We started at the “boring” one. She was sitting in the cart but made a fuss to get out and walk. So I helped her out and told her to stay with me. We were in the bread aisle at this point. I walked towards the veggies with her right behind me. I kept looking behind. Picking out broccoli, I saw she had entered the veggie aisle too and was maybe 5 feet behind me .I wondered about 2 heads of broccoli versus one and that decision obviously seemed to have taken me more than 15 seconds. Because when I looked up, Bandar was no where in site. Panic stricken I ran through the veggie aisle shouting her name. I ran to the aisle next to it as well. Other shoppers offered to help look for her.

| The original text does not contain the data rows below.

/-- The bay of the pack after the check; `present` is the line port's presence. -/
def checkedBay (present : Bool) (p : Pack) (c : Check) (b : Bay) : Bay :=
  let d : Bay := { b with lastCheck := some c, deferred := false, recheck := false }
  if c.pass then { d with state := .done }
  else if p.retries < p.treatment.retries then
    if present then d.started 0 else { d with state := .paused, pauseCause := some .link, elapsed := 0 }
  else { d with state := .done }

/-- The bay's contactor after the check. -/
def checkedContactor (present : Bool) (p : Pack) (c : Check) (v : Supervision) : Supervision :=
  if c.pass = false ∧ p.retries < p.treatment.retries ∧ present = true then v.setCommand true else v

/-- The check of pack `p` of record `i` in bay `n`, with result `c`, has made `t` of `s`. -/
structure CheckRan (n : Fin 8) (i : Fin 256) (p : Pack) (c : Check) (s t : State) : Prop where
  packs : t.packs = vset s.packs i ⟨(s.record i).gen, some (checkedPack s.now p c)⟩
  bays : t.bays = vset s.bays n (checkedBay s.ports.line.present p c (s.bay n))
  contactors : t.out.contactors =
    vset s.out.contactors n (checkedContactor s.ports.line.present p c (s.sup (.contactor n)))
  rest : t.lessChecks = s.lessChecks

/-- What follows a check and leaves records, bays and contactors. -/
theorem CheckRan.before {n : Fin 8} {i : Fin 256} {p : Pack} {c : Check} {s t v : State} (ran : CheckRan n i p c s t)
    (h : v.lessZones = t.lessZones) : CheckRan n i p c s v where
  packs := (congrArg State.packs h :).trans ran.packs
  bays := (congrArg State.bays h :).trans ran.bays
  contactors := (congrArg (fun x : State => x.out.contactors) h :).trans ran.contactors
  rest := (State.lessChecks_of_lessZones h).trans ran.rest

/-- The result of a check noted in its bay (R44). -/
def Bay.noted (b : Bay) (c : Check) : Bay := { b with lastCheck := some c, deferred := false, recheck := false }

/-- `t` is `s` with pack `q` booked in record `i` and bay `n` written as `d`, the load as it was. -/
structure Booked (n : Fin 8) (i : Fin 256) (q : Pack) (d : Bay) (s t : State) : Prop where
  packs : t.packs = vset s.packs i ⟨(s.record i).gen, some q⟩
  bays : t.bays = vset s.bays n d
  contactors : t.out.contactors = s.out.contactors
  line : t.ports.line.present = s.ports.line.present
  rest : t.lessChecks = s.lessChecks

theorem booked_transition (n : Fin 8) (i : Fin 256) (q : Pack) (d : Bay) (s : State) :
    Booked n i q d s (transition i q (s.setBay n d)) where
  packs := by rw [transition_eq]; rfl
  bays := by rw [transition_eq]; rfl
  contactors := by rw [transition_eq]; rfl
  line := by
    rw [transition_eq]
    exact (congrArg (fun P : Ports => P.line.present) (quiet_packTold ..) :)
  rest := by rw [lessChecks_transition, lessChecks_setBay]

section

variable {n : Fin 8} {i : Fin 256} {p q : Pack} {c : Check} {d b : Bay} {s t : State}

theorem Booked.bay (h : Booked n i q d s t) : t.bay n = d := by rw [State.bay, h.bays, vget_vset_same]

/-- A check that leaves the load as it was. -/
theorem Booked.ran_put (h : Booked n i (checkedPack s.now p c) d s t)
    (bay : b = checkedBay s.ports.line.present p c (s.bay n))
    (v : checkedContactor s.ports.line.present p c (s.sup (.contactor n)) = s.sup (.contactor n)) :
    CheckRan n i p c s (putBay n b t) where
  packs := by rw [putBay_eq]; exact h.packs
  bays := by rw [putBay_eq, ← bay]; simp only [h.bays, vset_vset]
  contactors := by
    rw [putBay_eq, v]
    exact h.contactors.trans (vset_vget ..).symm
  rest := (lessChecks_putBay ..).trans h.rest

/-- A check that begins another segment. -/
theorem Booked.ran_started (h : Booked n i (checkedPack s.now p c) d s t)
    (b : checkedBay s.ports.line.present p c (s.bay n) = d.started 0)
    (v : checkedContactor s.ports.line.present p c (s.sup (.contactor n)) = (s.sup (.contactor n)).setCommand true) :
    CheckRan n i p c s (enterDischarging n 0 t) where
  packs := by rw [enterDischarging_eq]; exact h.packs
  bays := by rw [enterDischarging_eq, b]; simp only [h.bays, h.bay, vset_vset]
  contactors := by
    rw [enterDischarging_eq, v]
    simp only [Outputs.contactorTo, h.contactors]
    rfl
  rest := (lessChecks_enterDischarging ..).trans h.rest

end

/-- The result noted and the pack booked, before the bay goes on. -/
def checkBooked (n : Fin 8) (i : Fin 256) (p : Pack) (c : Check) (s : State) : State :=
  transition i (checkedPack s.now p c) (s.setBay n ((s.bay n).noted c))

theorem booked_checkBooked (n : Fin 8) (i : Fin 256) (p : Pack) (c : Check) (s : State) :
    Booked n i (checkedPack s.now p c) ((s.bay n).noted c) s (checkBooked n i p c s) := booked_transition ..

theorem actOnCheck_eq (n : Fin 8) (i : Fin 256) (p : Pack) (c : Check) (s : State) :
    let t := checkBooked n i p c s
    actOnCheck n i p c s = deliverPlaces p.zone none
      (if c.pass then putBay n { t.bay n with state := .done } t
      else if p.retries < p.treatment.retries then
        if t.ports.line.present then enterDischarging n 0 t
        else putBay n { t.bay n with state := .paused, pauseCause := some .link, elapsed := 0 } t
      else post { code := .reboundLimit, severity := .contained, detail := min c.residual 65535,
                  pack := some (t.handle i), place := some (n.1 + 1) } (putBay n { t.bay n with state := .done } t)) := by
  unfold actOnCheck checkBooked checkedPack
  by_cases pass : c.pass = true
  · simp only [if_pos pass]; rfl
  · by_cases retry : p.retries < p.treatment.retries
    · simp only [if_neg pass, if_pos retry]; rfl
    · simp only [if_neg pass, if_neg retry]; rfl

theorem checkRan_actOnCheck {n : Fin 8} {i : Fin 256} {p : Pack} (hl : p.loc = .bay n) (c : Check) (s : State) :
    CheckRan n i p c s (actOnCheck n i p c s) := by
  have booked := booked_checkBooked n i p c s
  rw [actOnCheck_eq]
  refine .before ?_ (lessZones_deliverBay hl _)
  rw [booked.line]
  split
  case isTrue pass =>
    refine booked.ran_put ?_ ?_
    · simp [checkedBay, pass, booked.bay, Bay.noted]
    · simp [checkedContactor, pass]
  case isFalse failed =>
    split
    case isTrue retry =>
      split
      case isTrue present =>
        refine booked.ran_started ?_ ?_
        · simp [checkedBay, failed, retry, present, Bay.noted]
        · simp [checkedContactor, failed, retry, present]
      case isFalse absent =>
        refine booked.ran_put ?_ ?_
        · simp [checkedBay, failed, retry, absent, booked.bay, Bay.noted]
        · simp [checkedContactor, absent]
    case isFalse spent =>
      refine .before (booked.ran_put ?_ ?_) (lessZones_post ..)
      · simp [checkedBay, failed, spent, booked.bay, Bay.noted]
      · simp [checkedContactor, spent]

/-! ### The check as R44 and R64 to R66 word it -/

section

variable {n : Fin 8} {i : Fin 256} {p : Pack} {c : Check} {s t : State}

theorem CheckRan.record (h : CheckRan n i p c s t) :
    t.record i = ⟨(s.record i).gen, some (checkedPack s.now p c)⟩ := by
  rw [State.record, h.packs, vget_vset_same]

theorem CheckRan.record_other (h : CheckRan n i p c s t) {j : Fin 256} (other : j ≠ i) : t.record j = s.record j := by
  rw [State.record, h.packs, vget_vset_other _ other]; rfl

theorem CheckRan.bay (h : CheckRan n i p c s t) : t.bay n = checkedBay s.ports.line.present p c (s.bay n) := by
  rw [State.bay, h.bays, vget_vset_same]

theorem CheckRan.bay_other (h : CheckRan n i p c s t) {m : Fin 8} (other : m ≠ n) : t.bay m = s.bay m := by
  rw [State.bay, h.bays, vget_vset_other _ other]; rfl

theorem CheckRan.contactor (h : CheckRan n i p c s t) : t.sup (.contactor n) =
    checkedContactor s.ports.line.present p c (s.sup (.contactor n)) := by
  rw [State.sup, h.contactors, vget_vset_same]

theorem CheckRan.contactor_other (h : CheckRan n i p c s t) {m : Fin 8} (other : m ≠ n) :
    t.sup (.contactor m) = s.sup (.contactor m) := by
  rw [State.sup, h.contactors, vget_vset_other _ other]; rfl

theorem checkedBay_occupant (present : Bool) (p : Pack) (c : Check) (b : Bay) :
    (checkedBay present p c b).occupant = b.occupant := by
  unfold checkedBay
  repeat' split
  all_goals rfl

theorem CheckRan.occupant (h : CheckRan n i p c s t) (occ : s.occupantPack n = some (i, p)) :
    t.occupantPack n = some (i, checkedPack s.now p c) := by
  obtain ⟨held, _⟩ := occupantPack_eq_some.1 occ
  rw [occupantPack_eq_some, h.bay, checkedBay_occupant, State.handle, h.record]
  exact ⟨held, rfl⟩

theorem CheckRan.checked (h : CheckRan n i p c s t) : Checked n i p c s t := by
  unfold Checked
  rw [h.record, h.bay, h.contactor]
  refine ⟨fun pass => ?_, fun failed retry => ⟨fun present => ?_, fun absent => ?_⟩, fun failed spent => ?_⟩
  · simp [checkedPack, checkedBay, checkedContactor, pass, Pack.rebased]
  · simp [checkedPack, checkedBay, checkedContactor, failed, retry, present, Pack.rebased, Bay.started]
  · simp [checkedPack, checkedBay, checkedContactor, failed, retry, absent, Pack.rebased]
  · simp [checkedPack, checkedBay, checkedContactor, failed, Nat.not_lt.2 spent, Pack.rebased]

end

/-! ### What a check leaves of the other bays -/

/-- Bay `m`, its contactor and its pack stay as they are from `s` to `t`. -/
structure BayStays (m : Fin 8) (s t : State) : Prop where
  bay : t.bay m = s.bay m
  contactor : t.sup (.contactor m) = s.sup (.contactor m)
  occupant : t.occupantPack m = s.occupantPack m
  record : ∀ i y, s.occupantPack m = some (i, y) → t.record i = s.record i

theorem BayStays.refl (m : Fin 8) (s : State) : BayStays m s s := ⟨rfl, rfl, rfl, fun _ _ _ => rfl⟩

theorem BayStays.trans {m : Fin 8} {s t v : State} (a : BayStays m s t) (b : BayStays m t v) : BayStays m s v where
  bay := b.bay.trans a.bay
  contactor := b.contactor.trans a.contactor
  occupant := b.occupant.trans a.occupant
  record i y h := (b.record i y (a.occupant.trans h)).trans (a.record i y h)

/-- A bay whose occupant's record is as it was has the pack it had. -/
theorem occupantPack_kept {m : Fin 8} {s t : State} (bay : (t.bay m).occupant = (s.bay m).occupant)
    (record : ∀ h, (s.bay m).occupant = some h → t.record h.index = s.record h.index) :
    t.occupantPack m = s.occupantPack m := by
  unfold State.occupantPack
  rw [bay]
  cases occ : (s.bay m).occupant with
  | none => rfl
  | some h => simp only [State.lookup, record h occ]

/-- Two bays hold different packs (R4). -/
theorem occupants_apart {s : State} (c : SiteClauses s) {m n : Fin 8} (other : m ≠ n) {i : Fin 256} {p : Pack}
    (occ : s.occupantPack n = some (i, p)) {h : Handle} (held : (s.bay m).occupant = some h) : h.index ≠ i := by
  rintro rfl
  obtain ⟨f, hl, _⟩ := occupant_stands c occ
  obtain ⟨q, fq, hq⟩ := c.held (.bay m) h held
  rw [pack_of_lookup fq] at f
  cases f
  exact other (Loc.bay.inj (hq.symm.trans hl))

theorem CheckRan.stays {n m : Fin 8} {i : Fin 256} {p : Pack} {k : Check} {s t : State} (h : CheckRan n i p k s t)
    (c : SiteClauses s) (occ : s.occupantPack n = some (i, p)) (other : m ≠ n) : BayStays m s t := by
  have record : ∀ d, (s.bay m).occupant = some d → t.record d.index = s.record d.index := fun d held =>
    h.record_other (occupants_apart c other occ held)
  refine ⟨h.bay_other other, h.contactor_other other, occupantPack_kept (by rw [h.bay_other other]) record,
    fun j y found => ?_⟩
  exact record _ (occupantPack_eq_some.1 found).1
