theorem steady_reportTerminal (p : Pack) (s : State) : Steady s (reportTerminal p s) := .same rfl

/-! ### Presence and frames -/

theorem steady_fireAbsentZone (z : Fin 8) (s : State) : Steady s (fireAbsentZone z s) :=
  .ite (fun _ => .same rfl) fun _ => steady_evalRelease z s

theorem steady_lineAbsentBay (n : Fin 8) (s : State) : Steady s (lineAbsentBay n s) :=
  .ite (fun _ => steady_pauseBay ..) fun _ => .refl s

theorem steady_deliverPresence (p : Port) (s : State) : Steady s (deliverPresence p s) := by
  cases p with
  | line =>
    refine .ite (fun _ => steady_resumeLock s) fun _ => ?_
    exact .onlyIf (Steady.foldl (fun t n => steady_lineAbsentBay n t) eight s) (steady_holdLock 2)
  | fire =>
    refine (steady_deliverFirePort s).trans (.ite (fun _ => .refl _) fun _ => ?_)
    exact Steady.foldl (fun t z => steady_fireAbsentZone z t) eight _
  | custody => exact .refl s

theorem steady_touchPort (p : Port) (s : State) : Steady s (touchPort p s) := by
  refine .trans ?_ (.ite (fun _ => .refl _) fun _ => ?_)
  · exact steady_setPort id
  · exact (steady_deliverPresence ..).trans (steady_notify ..)

theorem steady_countError (p : Port) (s : State) : Steady s (countError p s) := by
  refine .onlyIf (steady_setPort (p := p) fun h => ?_) fun t => steady_post _ t
  obtain ⟨notices, received, _⟩ := h
  exact ⟨notices, received, Nat.min_le_right ..⟩

theorem steady_discardFrame (p : Port) (s : State) : Steady s (discardFrame p s) :=
  (steady_countError p s).trans (steady_setPort id)

/-- A frame joins a list that has a place for it (R185). -/
theorem steady_receiveFrame (p : Port) (f : Frame) (s : State) : Steady s (receiveFrame p f s) := by
  refine .ite (fun _ => .refl s) fun _ => .ite (fun free => ?_) fun _ => ?_
  · refine .trans (steady_setPort fun h => ?_) (steady_touchPort ..)
    obtain ⟨notices, _, errors⟩ := h
    refine ⟨notices, ?_, errors⟩
    rw [List.length_append]
    exact free
  · exact (steady_touchPort p s).trans (steady_discardFrame ..)

end Sys2Proof.Machine
end

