-- ==== Sys2Proof/Proofs/Mismatch.lean ====
section
/-! PROOFS, layer 12. What a mismatch of an output reaches: its posting, then the permit, the lock and the FEED bank
(R75, R128, R149, R198, R199). -/

open Sys2Proof Sys2Proof.Machine

namespace Sys2Proof.Machine

/-! ### Banks after a posting -/

/-- An empty bank takes a posting that it records (R176). -/
theorem Bank.posted_of_empty {b : Bank} {p : Posting} (t : Stamp) (empty : b.held = none)
    (recorded : b.enabled p.code = true ∨ p.severity = .uncontained) : (b.posted p t).held = some (p.incident t) := by
  simp [Bank.posted, if_pos recorded, Bank.take, empty]

theorem Severity.eq_uncontained {v : Severity} (top : ¬v.rank < Severity.uncontained.rank) : v = .uncontained := by
  cases v with
  | uncontained => rfl
  | _ => exact absurd (by decide) top

/-- An UNCONTAINED posting leaves an UNCONTAINED incident (R176). -/
theorem Bank.posted_uncontained {b : Bank} {p : Posting} (t : Stamp) (worst : p.severity = .uncontained) :
    (b.posted p t).uncontained = true := by
  unfold Bank.posted
  rw [if_pos (.inr worst)]
  cases held : b.held with
  | none => simp [Bank.take, held, Bank.uncontained, Posting.incident, worst]
  | some h =>
    by_cases lower : h.severity.rank < Severity.uncontained.rank
    · simp [Bank.take, held, Bank.uncontained, Posting.incident, worst, lower]
    · simp [Bank.take, held, Bank.uncontained, Posting.incident, worst, Severity.eq_uncontained lower]

/-- An ADVISORY posting displaces no incident (R176). -/
theorem Bank.posted_advisory_held {b : Bank} {p : Posting} (t : Stamp) (least : p.severity = .advisory) {i : Incident}
    (held : b.held = some i) : (b.posted p t).held = some i := by
  have kept : ¬i.severity.rank < (p.incident t).severity.rank := by
    show ¬i.severity.rank < p.severity.rank
    rw [least]
    exact Nat.not_lt_zero _
  unfold Bank.posted
  split
  · simp [Bank.take, held, kept]
  · exact held

/-- Nor makes it a bank UNCONTAINED. -/
theorem Bank.posted_advisory_uncontained {b : Bank} {p : Posting} (t : Stamp) (least : p.severity = .advisory) :
    (b.posted p t).uncontained = b.uncontained := by
  cases held : b.held with
  | some i => simp only [Bank.uncontained, Bank.posted_advisory_held t least held, held]
  | none =>
    unfold Bank.posted
    split
    · simp [Bank.take, held, Bank.uncontained, Posting.incident, least]
    · rfl

/-! ### Supervision timers -/

/-- Neither timer of a supervised output has run out (R198, R199). -/
def Supervision.Unexpired (v : Supervision) : Prop := v.window ≠ some 0 ∧ v.disagree ≠ some 0

/-- A command begins its window afresh (R198). -/
theorem Supervision.Unexpired.setCommand {v : Supervision} (h : v.Unexpired) (on : Bool) :
    (v.setCommand on).Unexpired := by
  unfold Supervision.setCommand
  split
  · exact h
  · have begins : some Config.windowMs ≠ some 0 := by decide
    exact ⟨begins, nofun⟩

/-! ### What follows a posting -/

/-- The blocks that no mismatch reaches. -/
def State.aside (s : State) : Classification × Option (Fin 8) × Atmosphere × Fire :=
  (s.cls, s.lot.shredLot, s.atm, s.fire)

/-- What the evaluations that follow a posting leave: at most an ADVISORY in the FEED bank, an incident in the RECORDS
bank, packs, the lock and commands of outputs. -/
structure Aftermath (s t : State) : Prop where
  aside : t.aside = s.aside
  bays : t.bays = s.bays
  link : t.link = s.link
  inputs : t.feed.inputs = s.feed.inputs
  held : ∀ k, k ≠ .records → ∀ i, (s.banks.get k).held = some i → (t.banks.get k).held = some i
  others : ∀ k, k ≠ .feed → k ≠ .records → t.banks.get k = s.banks.get k
  uncontained : t.banks.feed.uncontained = s.banks.feed.uncontained
  timers : ∀ o, (s.sup o).Unexpired → (t.sup o).Unexpired

namespace Aftermath

variable {s t u : State}

theorem refl (s : State) : Aftermath s s :=
  ⟨rfl, rfl, rfl, rfl, fun _ _ _ => id, fun _ _ _ => rfl, rfl, fun _ => id⟩

theorem trans (h : Aftermath s t) (k : Aftermath t u) : Aftermath s u where
  aside := k.aside.trans h.aside
  bays := k.bays.trans h.bays
  link := k.link.trans h.link
  inputs := k.inputs.trans h.inputs
  held b hb i := k.held b hb i ∘ h.held b hb i
  others b hb hr := (k.others b hb hr).trans (h.others b hb hr)
  uncontained := k.uncontained.trans h.uncontained
  timers o := k.timers o ∘ h.timers o

theorem ite {c : Prop} [Decidable c] (ht : c → Aftermath s t) (hu : ¬c → Aftermath s u) :
    Aftermath s (if c then t else u) := by
  split
  · exact ht ‹_›
  · exact hu ‹_›

/-- A step that leaves the banks. -/
theorem of_frame (frame : t.lessBanks = s.lessBanks) (inputs : t.feed.inputs = s.feed.inputs)
    (banks : t.banks = s.banks) (timers : ∀ o, (s.sup o).Unexpired → (t.sup o).Unexpired) : Aftermath s t where
  aside := (congrArg State.aside frame :)
  bays := (congrArg State.bays frame :)
  link := (congrArg State.link frame :)
  inputs := inputs
  held k _ i := by rw [banks]; exact id
  others k _ _ := by rw [banks]
  uncontained := by rw [banks]
  timers := timers

/-- A step that writes one of the two banks. -/
theorem of_bank {k : BankId} {b : Bank} (which : k = .feed ∨ k = .records) (frame : t.lessBanks = s.lessBanks)
    (feed : t.feed = s.feed) (banks : t.banks = s.banks.put k b)
    (held : k = .feed → ∀ i, s.banks.feed.held = some i → b.held = some i)
    (uncontained : k = .feed → b.uncontained = s.banks.feed.uncontained) (timers : ∀ o, t.sup o = s.sup o) :
    Aftermath s t where
  aside := (congrArg State.aside frame :)
  bays := (congrArg State.bays frame :)
  link := (congrArg State.link frame :)
  inputs := by rw [feed]
  held j hj i h := by
    rw [banks]
    by_cases e : j = k
    · obtain rfl | rfl := which
      · rw [e, Banks.get_put_same]
        exact held rfl i (by rw [e] at h; exact h)
      · exact absurd e hj
    · rwa [Banks.get_put_other _ e]
  others j hf hr := by
    have e : j ≠ k := by
      rintro rfl
      exact which.elim hf hr
    rw [banks, Banks.get_put_other _ e]
  uncontained := by
    rw [banks]
    obtain rfl | rfl := which
    · exact uncontained rfl
    · rfl
  timers o h := by rwa [timers]

/-- A step that leaves the banks, the outputs and the Feed Controller. -/
theorem of_packs (frame : t.lessPacks = s.lessPacks) : Aftermath s t := by
  have banks : t.banks = s.banks := (congrArg State.banks frame :)
  have out : t.out = s.out := (congrArg State.out frame :)
  have same : ∀ o, t.sup o = s.sup o := fun o => by cases o <;> simp only [State.sup, out]
  exact ⟨(congrArg State.aside frame :), (congrArg State.bays frame :), (congrArg State.link frame :),
    (congrArg (fun x : State => x.feed.inputs) frame :), fun k _ i => by rw [banks]; exact id,
    fun k _ _ => by rw [banks], by rw [banks], fun o h => by rwa [same]⟩

end Aftermath

theorem aftermath_permitTo (on : Bool) (s : State) : Aftermath s (permitTo on s) := by
  have out : (permitTo on s).out = { s.out with permit := s.out.permit.setCommand on } := by
    rw [permitTo, notify_out]
    rfl
  refine .of_frame (lessBanks_permitTo on s) (by rw [permitTo_feed]) (permitTo_banks on s) fun o h => ?_
  cases o <;> simp only [State.sup, out] at h ⊢
  case permit => exact h.setCommand on
  all_goals exact h

theorem aftermath_setLock (l : Lock) (s : State) : Aftermath s (setLock l s) := by
  refine .of_frame (lessBanks_setLock l s) (by rw [setLock_feed]) (setLock_banks l s) fun o h => ?_
  cases o <;> simp only [State.sup, setLock_out] at h ⊢
  case upperGate => exact h.setCommand _
  case lowerGate => exact h.setCommand _
  all_goals exact h

theorem sup_postRaw (p : Posting) (s : State) (o : Output) : (postRaw p s).sup o = s.sup o := by
  rw [postRaw_eq]
  cases o <;> rfl

/-- A hold of the lock posts an ADVISORY (R122). -/
theorem aftermath_lockHeld {p : Posting} (code : p.code = .lockHeld) (least : p.severity = .advisory) (s : State) :
    Aftermath s (postRaw p s) := by
  have bank : p.code.bank = .feed := by rw [code]; rfl
  have banks := postRaw_banks p s
  rw [bank] at banks
  exact .of_bank (.inl rfl) (lessBanks_postRaw p s) (postRaw_feed p s) banks
    (fun _ _ held => Bank.posted_advisory_held s.now least held)
    (fun _ => Bank.posted_advisory_uncontained s.now least) (sup_postRaw p s)

theorem aftermath_holdLock (c : Nat) (s : State) : Aftermath s (holdLock c s) :=
  (aftermath_setLock ..).trans (aftermath_lockHeld rfl rfl _)

theorem aftermath_resumeLock (s : State) : Aftermath s (resumeLock s) := by
  obtain e | ⟨l, e⟩ := resumeLock_cases s
  · rw [e]
    exact .refl s
  · rw [e]
    exact aftermath_setLock l s

theorem aftermath_evalPermit (s : State) : Aftermath s (evalPermit s) := by
  rw [evalPermit_eq]
  refine .trans ?_ (aftermath_resumeLock _)
  exact .ite (fun _ => .refl s) fun _ =>
    .ite (fun _ => (aftermath_permitTo _ s).trans (aftermath_holdLock ..)) fun _ => aftermath_permitTo _ s

/-- The Feed Controller told the banks' answer (R180). -/
def toldBanks (s : State) : State := { s with feed.inputs.uncontained := bankAnswer s.banks }

theorem aftermath_deliverBanks (s : State) : Aftermath (toldBanks s) (deliverBanks s) := by
  unfold deliverBanks toldBanks
  refine .ite (fun known => ?_) fun _ => aftermath_evalPermit _
  rw [known]
  exact .refl s

theorem aftermath_post (p : Posting) (s : State) : Aftermath (toldBanks (postRaw p s)) (post p s) :=
  aftermath_deliverBanks _

/-! ### A lock that is blocked -/

/-- The incident of a pack whose custody is uncertain stands in the RECORDS bank (R131). -/
theorem aftermath_feedUncertain (d : Nat) (h : Handle) (p : Pack) (s : State) :
    Aftermath s (feedUncertain d h p s) := by
  let u := s.setLot p.lot ((s.lotAt p.lot).map fun l => { l with uncertain := true })
  have marked : Aftermath s u :=
    ⟨rfl, rfl, rfl, rfl, fun _ _ _ => id, fun _ _ _ => rfl, rfl, fun _ => id⟩
  refine marked.trans (.of_bank (.inr rfl) (lessBanks_postRaw ..) (postRaw_feed ..) (postRaw_banks ..) nofun nofun ?_)
  exact sup_postRaw _ u

theorem aftermath_blockLock (c : QuarantineCause) (d : Option Nat) (s : State) : Aftermath s (blockLock c d s) := by
  unfold blockLock
  split
  · exact .refl s
  case h_2 h _ =>
    have quarantined : Aftermath s (quarantinePack h.index c s) := .of_packs (lessPacks_quarantinePack ..)
    dsimp only
    refine .trans ?_ (aftermath_setLock ..)
    split
    · exact quarantined.trans (aftermath_feedUncertain ..)
    · exact quarantined

theorem permit_blockLock (c : QuarantineCause) (d : Option Nat) (s : State) :
    (blockLock c d s).feed.permit = s.feed.permit := by
  unfold blockLock
  split
  · rfl
  case h_2 h _ =>
    have feed : (quarantinePack h.index c s).feed = s.feed :=
      (congrArg State.feed (lessPacks_quarantinePack h.index c s) :)
    rw [setLock_feed]
    dsimp only
    split
    · rw [feedUncertain, postRaw_feed]
      exact congrArg Feed.permit feed
    · exact congrArg Feed.permit feed

/-! ### A mismatch, in the order of its effects -/

/-- The incident of a mismatch (R75, R105, R110, R128, R149). -/
def mismatchPosting (o : Output) (s : State) : Posting :=
  let row := mismatchRow o (s.sup o).command
  { code := row.2.1, severity := row.2.2.1, detail := row.2.2.2
    pack := match o with
      | .contactor n => (s.bay n).occupant
      | .upperGate | .lowerGate => s.feed.lock.occupant
      | _ => none
    place := match o with
      | .contactor n | .release n => some (n.1 + 1)
      | _ => none }

/-- The owner's part before the incident: a bay paused or faulted (R75). -/
def mismatchOwner (o : Output) (s : State) : State :=
  match o with
  | .contactor n =>
    if (s.sup o).command then pauseBay n .output s else faultBay n .outputMismatch (stuckPack n s)
  | _ => s

/-- The owner's part after it: the permit evaluated, and a working lock blocked by its lower gate (R108, R128). -/
def mismatchAfter (o : Output) (s : State) : State :=
  match o with
  | .permit | .upperGate => evalPermit s
  | .lowerGate =>
    let t := evalPermit s
    if t.feed.lock.working then blockLock .feedUncertain (some 1) t else t
  | _ => s

theorem reportMismatch_eq (o : Output) (s : State) :
    reportMismatch o s = mismatchAfter o (post (mismatchPosting o s) (mismatchOwner o s)) := by
  have same : ∀ on, (s.sup o).command = on →
      reportMismatch o s = mismatchAfter o (post (mismatchPosting o s) (mismatchOwner o s)) := by
    intro on e
    cases o with
    | contactor n =>
      cases on <;> simp only [reportMismatch, mismatchPosting, mismatchOwner, mismatchAfter, mismatchRow, e, if_true,
        Bool.false_eq_true, if_false, contactorFailed, contactorStuck]
    | lowerGate =>
      cases on <;> simp only [reportMismatch, mismatchPosting, mismatchOwner, mismatchAfter, mismatchRow, e, if_true,
        Bool.false_eq_true, if_false, lowerMismatch, gateMismatch]
    | _ =>
      cases on <;> simp only [reportMismatch, mismatchPosting, mismatchOwner, mismatchAfter, mismatchRow, e, if_true,
        Bool.false_eq_true, if_false, gateMismatch]
  exact same _ rfl

theorem aftermath_mismatchAfter (o : Output) (s : State) : Aftermath s (mismatchAfter o s) := by
  have evaluated := aftermath_evalPermit s
  cases o with
  | permit => exact evaluated
  | upperGate => exact evaluated
  | lowerGate =>
    simp only [mismatchAfter]
    exact .ite (fun _ => evaluated.trans (aftermath_blockLock ..)) fun _ => evaluated
  | _ => exact .refl s

/-- A mismatch is its owner's part and its posting, and what follows that. -/
theorem aftermath_reportMismatch (o : Output) (s : State) :
    Aftermath (toldBanks (postRaw (mismatchPosting o s) (mismatchOwner o s))) (reportMismatch o s) := by
  rw [reportMismatch_eq]
  exact (aftermath_post ..).trans (aftermath_mismatchAfter ..)

end Sys2Proof.Machine
end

My biggest fear was she had left the store and gone on to the road. I ran up front to the check out again and asked one of the cashiers to announce her name saying she was in a yellow dress. I ran through about 5 aisles screaming her name again – imagining the worst situations – Kidnapping, walking out to the parking lot on her own etc.
I vaguely heard them announcing something on the speakers – figured they were calling her name. Instead a shopper or two told me she was up front and that they were calling out for me. I was crying by this time and rushed out to the front and saw her holding a cashier girl’s hand and she was handed over to me. She was smiling a small smile and seemed vaguely guilty but calm, I picked her up and smothered her with hugs and asked her where she was. Her version of it she lost me and couldn’t find me.That was all I got from my usually verbose child. Later the cashier told me a customer had found her wondering the store alone and brought her to the front. She had apparently answered with her name when asked. And then they called me. That’s it. I had so many thoughts about the way this played out – what if the customer had not been nice enough to bring her up front? Looks like my child had no concerns about going anywhere with strangers – she let the customer take her up front and had stood calmly holding the cashier’s hand. If anyone had told her they would take her to mommy, I have no doubt my child would have followed and left the store without any fuss or scene – awful to think about but its something I have to teach her quickly. We have read books about this exact situation – getting lost at a grocery store (!), not talking to strangers is another lesson we have spoken about. Anyway, in this case the strangers helped her, so how could I teach her whatever message I wanted to give her in my mixed up head about strangers? She’s too young for hypothetical situations when I tried in vain to walk her through a few? How could I have been stupid enough to lose her in the first place? What sort of a mom was I? I was so badly shaken by the whole thing for the rest of the evening and even the next few days to some extent. This is one of the family secrets that will never be told to my parents or inlaws –unless Bandar accidently bleats. I cannot deal with being judged or scolded here on top of the intense guilt.
Bandar will not be getting out of the cart till she is 7 at least at this point.And if we ever have two kids I will not be the brave mom out with both a grocery store.I am clearly incapable of the simple task.